Balinese cuisine is a cuisine tradition of Balinese people from the volcanic island of Bali. Using a variety of spices, blended with the fresh vegetables, meat and fish.[1] Part of Indonesian cuisine, it demonstrates indigenous traditions, as well as influences from other Indonesian regional cuisine, Chinese and Indian. The island's inhabitants are predominantly Hindu and culinary traditions are somewhat distinct with the rest of Indonesia, with festivals and religious celebrations including many special foods prepared as the offerings for the deities, as well as other dishes consumed communally during the celebrations.[2]

Bebek betutu (smoked duck)

Rice, the primary grain is almost always consumed as a staple accompanied with vegetables, meat and seafood. Pork, chicken, fruit, vegetables and seafood are widely utilized, however just like most of Hindus, beef is never or rarely consumed.[3]

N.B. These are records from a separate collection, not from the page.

-- ==== Sys2Proof/Machine/IndexMemory.lean ====
section
/-! DEFINITION. The index register and the loads and stores addressed through it (43_index_memory.md). FX33, FX55 and FX65
leave `I` as it was (R166; D13, log 14). -/

namespace Sys2Proof.Machine

/-- ANNN (R160): `I <- NNN`. -/
def execLdINnn (nnn : Word) (s : State) : Result := .next (s.setI nnn).advance

/-- FX1E (R161): `I <- (I + Vx) mod 65536`; VF is not written. -/
def execAddIVx (x : Reg) (s : State) : Result := .next (s.setI (indexPlus s.i (s.getV x))).advance

/-- FX29 (R162): `I <- Vx * 5`. -/
def execLdFVx (x : Reg) (s : State) : Result := .next (s.setI (glyphAddr (s.getV x))).advance

/-- FX33 (R163): the decimal digits of `Vx` at `I`, `I + 1`, `I + 2`. -/
def execLdBVx (x : Reg) (s : State) : Result :=
  withRun (indexAddr s 0) 3 s (.next (s.writeBytes (indexAddr s 0) (bcdDigits (s.getV x))).advance)

/-- FX55 (R164): `V0 .. Vx` at `I .. I + X`. -/
def execLdMemIVx (x : Reg) (s : State) : Result :=
  withRun (indexAddr s 0) (x.val + 1) s (.next (s.writeBytes (indexAddr s 0) (firstRegs s (x.val + 1))).advance)

/-- FX65 (R165): `V0 .. Vx` from `I .. I + X`. -/
def execLdVxMemI (x : Reg) (s : State) : Result :=
  withRun (indexAddr s 0) (x.val + 1) s (.next (loadRegs s (x.val + 1)).advance)

end Sys2Proof.Machine
end

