-- ==== Sys2Proof/Machine/TimersKeypad.lean ====
section
/-! DEFINITION. Timer and keypad register instructions (45_timers_keypad.md). -/

namespace Sys2Proof.Machine

/-- FX07 (R180): `Vx <- delay`. -/
def execLdVxDt (x : Reg) (s : State) : Result := .next (s.setV x s.delay).advance

/-- What FX0A stores when `k` is the least pressed key (R181; log 3). -/
def keyValue (mode : FX0AMode) (k : Reg) : Byte :=
  match mode with
  | .original => 1
  | .canonical => BitVec.ofNat 8 k.val

/-- FX0A (R181), a poll that does not block: with no key down nothing changes and `pc` stays on it (the STEP still counts:
D10, log 13). -/
def execLdVxK (x : Reg) (s : State) : Result :=
  match leastPressed s with
  | none => .next s
  | some k => .next (s.setV x (keyValue s.fx0aMode k)).advance

/-- FX15 (R182): `delay <- Vx`. -/
def execLdDtVx (x : Reg) (s : State) : Result := .next (s.setDelay (s.getV x)).advance

/-- FX18 (R183): `sound <- Vx`. -/
def execLdStVx (x : Reg) (s : State) : Result := .next (s.setSound (s.getV x)).advance

end Sys2Proof.Machine
end

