-- ==== Sys2Proof/WellFormed.lean ====
section
/-! DEFINITION. Which instructions have an encoding: the operand widths of 30_encoding.md R91 and R93 (log 24). -/

namespace Sys2Proof

/-- `NNN` is 12 bits wide (R91). -/
def addressFits (nnn : Word) : Bool := decide (nnn.toNat < 4096)

/-- `N` is 4 bits wide (R91). -/
def rowCountFits (n : Nat) : Bool := decide (n < 16)

/-- The operands fit their fields. Register numbers and bytes do so by their types. -/
def Instr.wellFormed : Instr → Bool
  | .cls | .ret => true
  | .jpNnn nnn | .callNnn nnn | .ldINnn nnn | .jpV0Nnn nnn => addressFits nnn
  | .seVxNn _ _ | .sneVxNn _ _ | .ldVxNn _ _ | .addVxNn _ _ | .rndVxNn _ _ => true
  | .seVxVy _ _ | .sneVxVy _ _ | .ldVxVy _ _ | .orVxVy _ _ | .andVxVy _ _ | .xorVxVy _ _ => true
  | .addVxVy _ _ | .subVxVy _ _ | .shrVx _ _ | .subnVxVy _ _ | .shlVx _ _ => true
  | .drwVxVyN _ _ n => rowCountFits n
  | .skpVx _ | .sknpVx _ | .ldVxDt _ | .ldVxK _ | .ldDtVx _ | .ldStVx _ => true
  | .addIVx _ | .ldFVx _ | .ldBVx _ | .ldMemIVx _ | .ldVxMemI _ => true

end Sys2Proof
end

Bali is a popular tourist destination, and the area has quite a lot of cooking schools with daily courses of Balinese cuisine.[4] Night markets, warungs (food stands), and fruit vendors sell local delicacies.[4] Festivals include ornately prepared foods as part of the celebrations. As a popular tourist area, many westernized foods are also available as well as other regional ethnic cuisines.

Ingredients

Pasar pagi, morning wet market selling fruits and vegetables in Ubud.

Steamed rice is commonly consumed in every meal. Pork, chicken, seafood and vegetables are widely consumed. As Hindus however, Balinese never or rarely consume beef. This restriction is especially observed by those who belong to Brahmin and Kshatriya castes. Nevertheless, lesser Gusti (nobles) and common Balinese people might consume beef, albeit rarely.[3]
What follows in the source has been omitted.